Exercise: A single number is the whole answer: the count of lines in the records where "AuthState" occurs.

(Saved data entries)
-- ==== Sys2Proof/Machine/PartsHost.lean ====
section
/-! DEFINITION. State that the host sees: mailbox, queue pairs, rings, functions, DMA channels, event log, outputs. -/

namespace Sys2Proof.Machine

/-- The twelve operating modes (Table 12.1, R245). -/
inductive OpMode where
  | off | dormant | secureBoot | provisioning | ready | standalone
  | manager | standby | worker | quarantine | maintenance | lockdown
deriving DecidableEq, Repr

/-- One event record of Table 21.5 (R423), with the function that it belongs to and the label of its session. -/
structure EventRec where
  time       : Int
  seq        : Nat
  code       : Nat
  cls        : Nat
  cont       : Bool
  deviceWide : Bool
  source     : Nat
  session    : Nat
  arg0       : Nat
  arg1       : Nat
  fn         : Nat
  label      : Bytes
deriving DecidableEq, Repr

/-- A ring of R239: base, depth, MSI-X vector and PRODUCED. -/
structure Ring where
  base     : Nat
  depth    : Nat
  vector   : Nat
  produced : Nat
deriving DecidableEq, Repr

/-- The outcome of a command: the STATUS, DETAIL and RESULT of its completion (Table 11.10). -/
structure Reply where
  status : Nat
  detail : Nat
  result : Nat
deriving DecidableEq, Repr

/-- A fetched command that has not completed: its reference, its 64-byte entry (Table 11.9), its place in fetch order,
whether and when it started, and the outcome that waits for its turn (R227, R261). -/
structure InFlight where
  cid       : Nat
  entry     : Bytes
  order     : Nat
  started   : Bool
  startTime : Nat
  fetched   : Nat
  reply     : Option Reply
deriving DecidableEq, Repr

/-- A queue pair (R223 to R228). -/
structure QueuePair where
  fn          : Nat
  qid         : Nat
  depth       : Nat
  vector      : Nat
  coalCount   : Nat
  coalUs      : Nat
  sqBase      : Nat
  cqBase      : Nat
  sqTail      : Nat
  sqHead      : Nat
  cqTail      : Nat
  cqHead      : Nat
  posted      : Nat
  phase       : Bool
  unannounced : Nat
  oldestAt    : Nat
  fetchCount  : Nat
  deleting    : Option CmdRef
  aborted     : Nat
  flight      : List InFlight
deriving DecidableEq, Repr

/-- The roles of R432. -/
inductive Role where
  | none | user | cryptoOfficer
deriving DecidableEq, Repr

/-- Authentication state, held per function (R432 to R434). -/
structure AuthState where
  role     : Role
  since    : Nat
  keyId    : Nat
  nonce    : Option (Bytes × Nat)
  failures : Nat
  lockout  : Option Nat
deriving DecidableEq, Repr

/-- One PCIe function: grants (R219), Host Control Block (R220 to R222), MSI-X table (R242), event ring (R241),
HOST_OOB (R218), Bus Master Enable and the ring suppression of R243, authentication (R432). -/
structure FnState where
  qpGrant     : Nat
  sessGrant   : Nat
  hbmUnits    : Nat
  hbmBase     : Nat
  hostOob     : Nat
  intrCause   : BitVec 32
  intrMask    : BitVec 32
  mbEnable    : Bool
  mbEnabled   : Bool
  adminError  : Bool
  adminDepth  : Nat
  adminSqBase : Nat
  adminCqBase : Nat
  vecMasked   : List Nat
  vecPending  : List Nat
  eventRing   : Option Ring
  suppressed  : Bool
  busMaster   : Bool
  auth        : AuthState
deriving DecidableEq, Repr

/-- STATE of a DMA channel (Table 14.4). -/
inductive DmaState where
  | idle | running | haltedError | haltedMismatch
deriving DecidableEq, Repr

/-- A beat that has been issued and has not returned (R287). -/
structure DmaBeat where
  src    : Nat
  dst    : Nat
  len    : Nat
  offset : Nat
deriving DecidableEq, Repr

/-- A host DMA channel: Table 14.2, its owner (R284) and what it has in flight. -/
structure DmaChannel where
  owner       : Nat
  state       : DmaState
  armed       : Bool
  shadowLate  : Bool
  done        : Bool
  error       : Bool
  mismatch    : Bool
  doneCount   : BitVec 32
  doneVec     : Nat
  errVec      : Nat
  shSrc       : BitVec 64
  shDst       : BitVec 64
  shLen       : BitVec 32
  shCfg       : BitVec 32
  shFill      : BitVec 64
  actSrc      : BitVec 64
  actDst      : BitVec 64
  actCount    : BitVec 32
  actCfg      : BitVec 32
  actFill     : BitVec 64
  setLen      : BitVec 32
  failAddr    : BitVec 64
  failInfo    : BitVec 32
  mismatchOff : BitVec 64
  beats       : List DmaBeat
  lastBurst   : Option (Nat × Nat)
  handOver    : Option Nat
  handedAt    : Option Nat
  bytes       : Nat
  halts       : Nat
deriving DecidableEq, Repr

/-- What the block puts out, newest first in `State.out` (log entry 6). -/
inductive OutItem where
  /-- A completion entry written at slot `slot` of a completion queue (Table 11.10). -/
  | completion (fn qid slot : Nat) (result sqHead cid status detail : Nat) (phase : Bool)
  /-- An MSI-X message (R242). -/
  | msix (fn vector : Nat)
  /-- Bytes written to a command's data buffer (R228). -/
  | hostData (fn : Nat) (inHbm : Bool) (addr : Nat) (data : Bytes)
  /-- A host memory write of a DMA channel (R287). -/
  | dmaWrite (fn addr : Nat) (data : Bytes)
  /-- Entry `n` of a ring, and PRODUCED = n + 1 (R239). -/
  | ringEntry (fn base n : Nat) (data : Bytes)
  /-- An event record entering a function's event ring (R241). -/
  | eventEntry (fn base n : Nat) (r : EventRec)
  /-- Data of a BAR2 or BAR0 read; `poisoned` is EP = 1 (Table 13.2). -/
  | readData (fn : Nat) (data : Bytes) (poisoned : Bool)
  /-- A Crew Link message of type `kind` to `dest`, with its fields in order (Table 19.2). -/
  | clp (kind dest seq : Nat) (fields : List Nat)
  /-- The answer of an HBM controller to a requester: the block's data, or the error response (R273, R274). -/
  | hbmAnswer (requester addr : Nat) (data : Option Bytes)
  /-- A packet of a session's output (R118 to R123). -/
  | packet (session kind : Nat) (fields : List Nat) (data : Bytes)
  /-- A frame that starts on an Ethernet port (R372). -/
  | egress (port packet : Nat) (fields : List Nat)
  /-- A PTP message that a port sends (R361). -/
  | ptp (port kind : Nat) (fields : List Int)
  /-- A pixel port packet that is sent (R309): header fields and payload. -/
  | pixel (port kind frame line plane offset : Nat) (data : Bytes)
  /-- A word read from the receive FIFO of a pixel port (R104): tag and bytes. -/
  | fifoWord (port : Nat) (tag : BitVec 16) (data : Bytes)
  /-- An answer on the sideband (R419, R420). -/
  | sideband (fields : List Nat)
  /-- An AVSBus transaction (R461). -/
  | avs (millivolts : Nat)
  /-- A capture record written to the capture ring (R325). -/
  | capture (n : Nat) (fields : List Nat) (data : Bytes)
  /-- A pause frame that a port sends (R356). -/
  | pause (port priority quanta : Nat)
deriving DecidableEq, Repr

end Sys2Proof.Machine
end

Final answer: 2